The RF Dial service is owned and operated by RingFree Mobility Inc. (the “Company“).   The service is comprised of various web pages (RF.com) and related client software applications (“Software”) that enable You the individual end user (“You” or “End User“) to make Internet calls using Your cell phone (“Service“).

IMPORTANT NOTICES:

This End User Terms of Service and License Agreement (”Agreement“) is a legal agreement between You and the Company regarding the Service.  WHEN YOU INSTALL THE SOFTWARE PROVIDED BY THE COMPANY FOR THE SERVICE AND ACCESS THE SERVICE, YOU ARE REQUIRED TO AGREE TO THE TERMS AND CONDITIONS OF THIS AGREEMENT HTTP://RF.COM/TERMS-OF-SERVICE/ AND PRIVACY POLICY HTTP://RF.COM/PRIVACY/.  PLEASE CAREFULLY READ THE TERMS AND CONDITIONS OF THIS AGREEMENT AND PRIVACY POLICY.  BY CLICKING ON THE “I ACCEPT AND AGREE” BUTTON, YOU REPRESENT THAT YOU ARE AT LEAST 18 YEARS OF AGE AND YOU AGREE TO BE BOUND BY THIS AGREEMENT AND PRIVACY POLICY. IF YOU DO NOT AGREE TO ALL OF THE TERMS OF THIS AGREEMENT AND PRIVACY POLICY, YOU WILL NOT BE ABLE TO INSTALL THE SOFTWARE AND ACCESS AND USE THE SERVICE.  PLEASE ALSO NOTE THAT THE SOFTWARE CONTAINS COMPONENTS LICENSED BY THIRD PARTIES PURSUANT TO THE FOLLOWING LICENSES HTTP://RF.COM/THIRD-PARTY-SOFTWARE-LICENSES/.

IF YOU USE THE SOFTWARE PROVIDED BY THE COMPANY WITH YOUR IPHONE OR IPOD TOUCH, YOU ACKNOWLEDGE AND AGREE THAT THIS AGREEMENT IS SOLELY BETWEEN YOU AND THE COMPANY and that apple and its subsidiaries are ONLY third party beneficiaries thereof.  Accordingly, upon your acceptance of the terms and conditions of this agreement, apple and its subsidiaries, as third party beneficiaries thereof, will have the right to enforce this agreement against you.  You also agree to comply with the Usage Rules set forth in the Apple Store Terms of Service http://www.apple.com/legal/itunes/us/service.html

YOU CONSENT TO AUTOMATICALLY RECEIVE ADVERTISEMENTS ON YOUR MOBILE DEVICE IN CONNECTION WITH YOUR RECEIPT OF THE SERVICE.  YOU MAY INCUR DATA CHARGES AND TAXES (WHICH MAY VARY BASED ON YOUR DATA PLAN WITH THE CARRIER) TO DATA TRANSFERS, INCLUDING ADVERTISEMENTS FROM THE COMPANY OR A THIRD PARTY WHEN YOU ACCESS THE SERVICE ON YOUR MOBILE DEVICE, INCLUDING THE DOWNLOAD OF SOFTWARE AND ADVERTISEMENTS.  YOU ARE SOLELY RESPONSIBLE FOR ALL FEES AND PAYMENTS TO THE APPLICABLE SERVICE PROVIDER.

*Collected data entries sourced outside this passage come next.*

/-- The commands of exported memory (R384, R386, R398 to R402). -/
def Obligations.ExportCommandsRun : Prop :=
  (∀ (s u : State) (d : Desc) (bed start ix region : Nat) (e : Export), s.mayRun d = true → u = s.start d →
    bed = (dBed d).getD 0 → start = d.addr0.toNat % 2 ^ 48 →
    (∀ e ∈ u.exp.exports, e.bed = bed → spanMeets (start, dLen0 d) (e.start, e.len) = false) →
    u.exp.exports.length < 1024 → dArg d 49 1 ≤ 6 → dArg d 48 1 % 4 ≠ 2 →
    ((List.range 256).find? fun i => (u.exp.exports.filter fun e => e.bed == bed).all fun e => e.ix != i) = some ix →
    (∀ pa, u.bufPa bed start = some pa → region = paRegion pa) →
    (u.bufPa bed start = none → region = (u.regionsOf bed).headD 0) →
    e = { bed := bed, ix := ix, gen := u.nextGen bed ix, start := start, len := dLen0 d, mode := dArg d 48 1 % 4,
          importers := importersOf d, region := region } →
    exec (.expCreate d) s = .next (s.apart fun _ =>
      ({ u with exp := { u.exp with
          exports := u.exp.exports ++ [e]
          gens := ((bed, ix), u.nextGen bed ix) :: u.exp.gens.filter fun g => g.1 != (bed, ix) } } : State).complete d
        St.ok (expHandle e).toNat)) ∧
  (∀ (s u : State) (d : Desc) (bed : Nat) (e : Export), s.mayRun d = true → u = s.start d → bed = (dBed d).getD 0 →
    u.cmdExport bed (dArg d 48 4) = some e →
    (e.revoke = none → dArg d 52 1 % 2 = 0 → exec (.expRevoke d) s = .next (s.apart fun _ =>
      (u.updExport bed e.ix fun e => { e with revoke := some d, poisoned := 0 }).settleExport bed e.ix)) ∧
    (dArg d 48 4 ≠ 0xFFFFFFFF → exec (.expNodeLost d) s = .next (s.apart fun _ =>
      (u.nodeLost bed e.ix (dArg d 52 2 % 512)).1.complete d St.ok (u.nodeLost bed e.ix (dArg d 52 2 % 512)).2)) ∧
    (dBed d = some bed → u.bedConfigured bed = true → exec (.expQuery d) s = .next (s.apart fun _ =>
      u.complete d St.ok (e.mode + e.importers.length * 256 + e.held.length % 2 ^ 32 * 65536)))) ∧
  (∀ (s u : State) (d : Desc) (bed va : Nat) (e : Export), s.mayRun d = true → u = s.start d → bed = (dBed d).getD 0 →
    va = d.addr0.toNat % 2 ^ 48 → u.exportOf bed (BitVec.ofNat 32 (dArg d 56 4)) = .ok e →
    e.start ≤ va → va + dLen0 d ≤ e.start + e.len →
    exec (.expPublish d) s = .next (s.apart fun _ => (u.updExport bed e.ix fun x => { x with queue := x.queue ++
      [{ who := .fn d, typ := .publish
         m := { sender := u.node, bed := bed, target := BitVec.ofNat 32 (dArg d 48 4), offset := va - e.start
                length := dLen0 d, versionNo := BitVec.ofNat 32 (dArg d 52 4)
                extra := BitVec.ofNat 128 (leNat (u.readAddr d d.addr1 16)) } }] }).settleExport bed e.ix)) ∧
  (∀ (s u : State) (d : Desc) (bed : Nat) (n : PubName), s.mayRun d = true → u = s.start d → bed = (dBed d).getD 0 →
    u.keep.ready = true → u.pubName? bed (BitVec.ofNat 32 (dArg d 48 4)) = some n →
    exec (.expWithdraw d) s = .next (s.apart fun _ => u.submit
      { journal := [{ u.pubEntry bed n.ix 1 n.name n.version n.digest 0 false with
          originType := (jOrigin d).1, originId := (jOrigin d).2 }]
        eff := .cmd d [] n.version.toNat })) ∧
  (∀ (s u : State) (d : Desc) (bed : Nat), s.mayRun d = true → u = s.start d → bed = (dBed d).getD 0 →
    dArg d 49 1 % 2 = 0 →
    exec (.memHint d) s = .next (s.apart fun _ =>
      ({ u with
        exp := { u.exp with
          hints := { bed := bed, start := d.addr0.toNat % 2 ^ 48, len := dLen0 d, hint := dArg d 48 1 % 4 } ::
            (u.exp.hints.filter fun x => !(x.bed == bed && decide (d.addr0.toNat % 2 ^ 48 ≤ x.start) &&
              decide (x.start + x.len ≤ d.addr0.toNat % 2 ^ 48 + dLen0 d))) } } : State).complete d St.ok 0))

/-- The near-memory commands (R395 to R397). -/
def Obligations.NearMemoryRuns : Prop :=
  ∀ (s u : State) (d : Desc) (bed a b : Nat), s.mayRun d = true → u = s.start d → bed = (dBed d).getD 0 →
    a = d.addr0.toNat % 2 ^ 48 → b = d.addr1.toNat % 2 ^ 48 →
    exec (.memFill d) s = .next (s.apart fun _ =>
      (u.bufWrite bed a (fillBytes (leBytes 8 (dArg d 56 8)) (dLen0 d))).complete d St.ok 0) ∧
    (dArg d 48 1 % 4 = 0 → exec (.memCopy d) s = .next (s.apart fun _ =>
      (u.opCopy bed a b (dLen0 d)).1.complete d (poisonSt (u.opCopy bed a b (dLen0 d)).2) (dLen0 d))) ∧
    exec (.memCompare d) s = .next (s.apart fun _ =>
      (((u.bufTouch bed a (dLen0 d)).bufTouch bed b (dLen0 d)).poisonRead bed (u.opCompare bed a b (dLen0 d)).2).complete d
        (poisonSt (u.opCompare bed a b (dLen0 d)).2) (u.opCompare bed a b (dLen0 d)).1) ∧
    exec (.memReduce d) s = .next (s.apart fun _ =>
      (u.opReduce bed a b (dLen0 d) (dArg d 48 1) (dArg d 49 1)).1.complete d
        (poisonSt (u.opReduce bed a b (dLen0 d) (dArg d 48 1) (dArg d 49 1)).2) 0)

/-- Requests to an export, and what answers and timers do (R386 to R393, R397, R401). -/
def Obligations.ExportMessagesRun : Prop :=
  (∀ (s : State) (m : MrMsg) (key : Option W32) (e : Export), s.active = true → s.exportOf m.bed m.target = .ok e →
    let enters := fun (typ : MrType) => s.apart fun s =>
      ((s.bump64 .EXP_REQS_LO .EXP_REQS_HI e.bed).updExport e.bed e.ix fun e =>
        { e with queue := e.queue ++ [{ typ := typ, m := m }] }).settleExport e.bed e.ix
    let passes := fun (typ : MrType) => requestCode e typ m (key.map fun k => k.toNat) none = none
    (passes .read → exec (.mrRead m key) s = .next (enters .read)) ∧
    (passes .write → exec (.mrWrite m key) s = .next (enters .write)) ∧
    (passes .acquire → exec (.mrAcquire m key) s = .next (enters .acquire)) ∧
    (passes .writeback → exec (.mrWriteback m key) s = .next (enters .writeback)) ∧
    (passes .op → exec (.mrOp m key) s = .next (enters .op))) ∧
  (∀ (s : State) (m : MrMsg) (key : Option W32) (e : Export), s.active = true → s.publishExport m = .ok e →
    requestCode e .publish m (key.map fun k => k.toNat) none = none →
    exec (.mrPublish m key) s = .next (s.apart fun s =>
      ((s.bump64 .EXP_REQS_LO .EXP_REQS_HI e.bed).updExport e.bed e.ix fun e =>
        { e with queue := e.queue ++ [{ typ := .publish, m := m }] }).settleExport e.bed e.ix)) ∧
  (∀ (s : State) (m : MrMsg) (key : Option W32) (n : PubName) (e : Export), s.active = true →
    s.pubName? m.bed m.target = some n → s.export? m.bed n.ix = some e →
    requestCode e .pubRead m (key.map fun k => k.toNat) (some (n.offset, n.length, n.version)) = none →
    exec (.mrPubRead m key) s = .next (s.apart fun s =>
      ((s.bump64 .EXP_REQS_LO .EXP_REQS_HI e.bed).updExport e.bed e.ix fun e =>
        { e with queue := e.queue ++ [{ typ := .pubRead, m := m, range := some (n.offset, n.length, n.version) }]
      }).settleExport e.bed e.ix)) ∧
  (∀ (s : State) (m : MrMsg) (e : Export) (r : Recall), s.active = true → s.exportOf m.bed m.target = .ok e →
    (e.recalls.find? fun r => r.id == m.reqId && r.node == m.sender) = some r → m.noLine = false → m.clean = true →
    exec (.mrRecallData m) s = .next (s.apart fun s => (s.updExport e.bed e.ix fun e =>
      { e with
        recalls := e.recalls.filter fun x => x.id != r.id
        held := e.held.filter fun h => !(h.2 == m.sender && decide (r.line ≤ h.1) && decide (h.1 < r.line + r.count))
      }).settleExport e.bed e.ix)) ∧
  (∀ (s : State) (m : MrMsg) (c : RemoteCopy) (o : W32 × CopyPiece × W64), s.active = true →
    (s.exp.copies.find? fun c => copyNode c.d == m.sender && c.out.any fun o => o.1 == m.reqId) = some c →
    (c.out.find? fun o => o.1 == m.reqId) = some o →
    (m.code ≠ Mr.ok → m.code ≠ Mr.poisoned → m.code ≠ Mr.revoked →
      exec (.mrResp m) s = .next (s.apart fun s => s.copyFail c remoteRefused m.code)) ∧
    (m.code = Mr.ok → m.poison = false → copyOut c.d = true → exec (.mrResp m) s = .next (s.apart fun s =>
      (s.updCopy c.d fun c => { c with out := c.out.filter fun o => o.1 != m.reqId, copied := c.copied + o.2.1.len
                                       poison := c.poison }).copyOn c.d))) ∧
  (∀ (s : State) (bed : Fin 16) (id : W32) (e : Export) (r : Recall), s.active = true →
    (s.exp.exports.find? fun e => e.bed == bed.val && e.recalls.any fun r => r.id == id) = some e →
    (e.recalls.find? fun r => r.id == id) = some r → ftReached s.now (ftAdd r.since (s.recallTimeoutFt bed)) = true →
    exec (.recallTimeout bed id) s = .next (s.apart fun s => (s.nodeLost bed e.ix r.node).1)) ∧
  (∀ (s : State) (id : W32) (c : RemoteCopy) (o : W32 × CopyPiece × W64), s.active = true →
    (s.exp.copies.find? fun c => c.out.any fun o => o.1 == id) = some c → (c.out.find? fun o => o.1 == id) = some o →
    ftReached s.now (ftAdd o.2.2 (s.recallTimeoutFt c.bed)) = true →
    exec (.remoteCopyTimeout id) s = .next (s.apart fun s => s.copyFail c remoteTimeout 0)) ∧
  (∀ (s u : State) (bed : Fin 16) (m : Nat × Nat × List Nat) (g : Granule) (x : Nat × State), s.active = true →
    (s.exp.migrate.find? fun m => m.1 == bed.val) = some m →
    u = { s with exp := { s.exp with migrate := s.exp.migrate.erase m } } → u.granuleAt bed m.2.1 = some g →
    u.takeAlong bed .granules (u.granule bed) (m.2.2.filter fun r => r != paRegion g.pa) = some x →
    exec (.granuleMigrate bed) s = .next (s.apart fun _ => x.2.retranslate g x.1))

2. License Grant. Subject to the restrictions set forth below, this Agreement grants You a non-exclusive, limited, non-transferable license to download and install one copy of the Software in object code format onto a single mobile device that You own or control and use the Software loaded on such mobile device solely to access the Service for personal purposes.  If You use the Software in connection with any iPhone or iPod touch device, You hereby agree to comply with the Usage Rules set forth in the Apple Store Terms of Service http://www.apple.com/legal/itunes/us/service.html.  You acknowledge and agree that Your use of the Service may be subject to additional user restrictions that the Company may impose from time to time as part of an acceptable use policy.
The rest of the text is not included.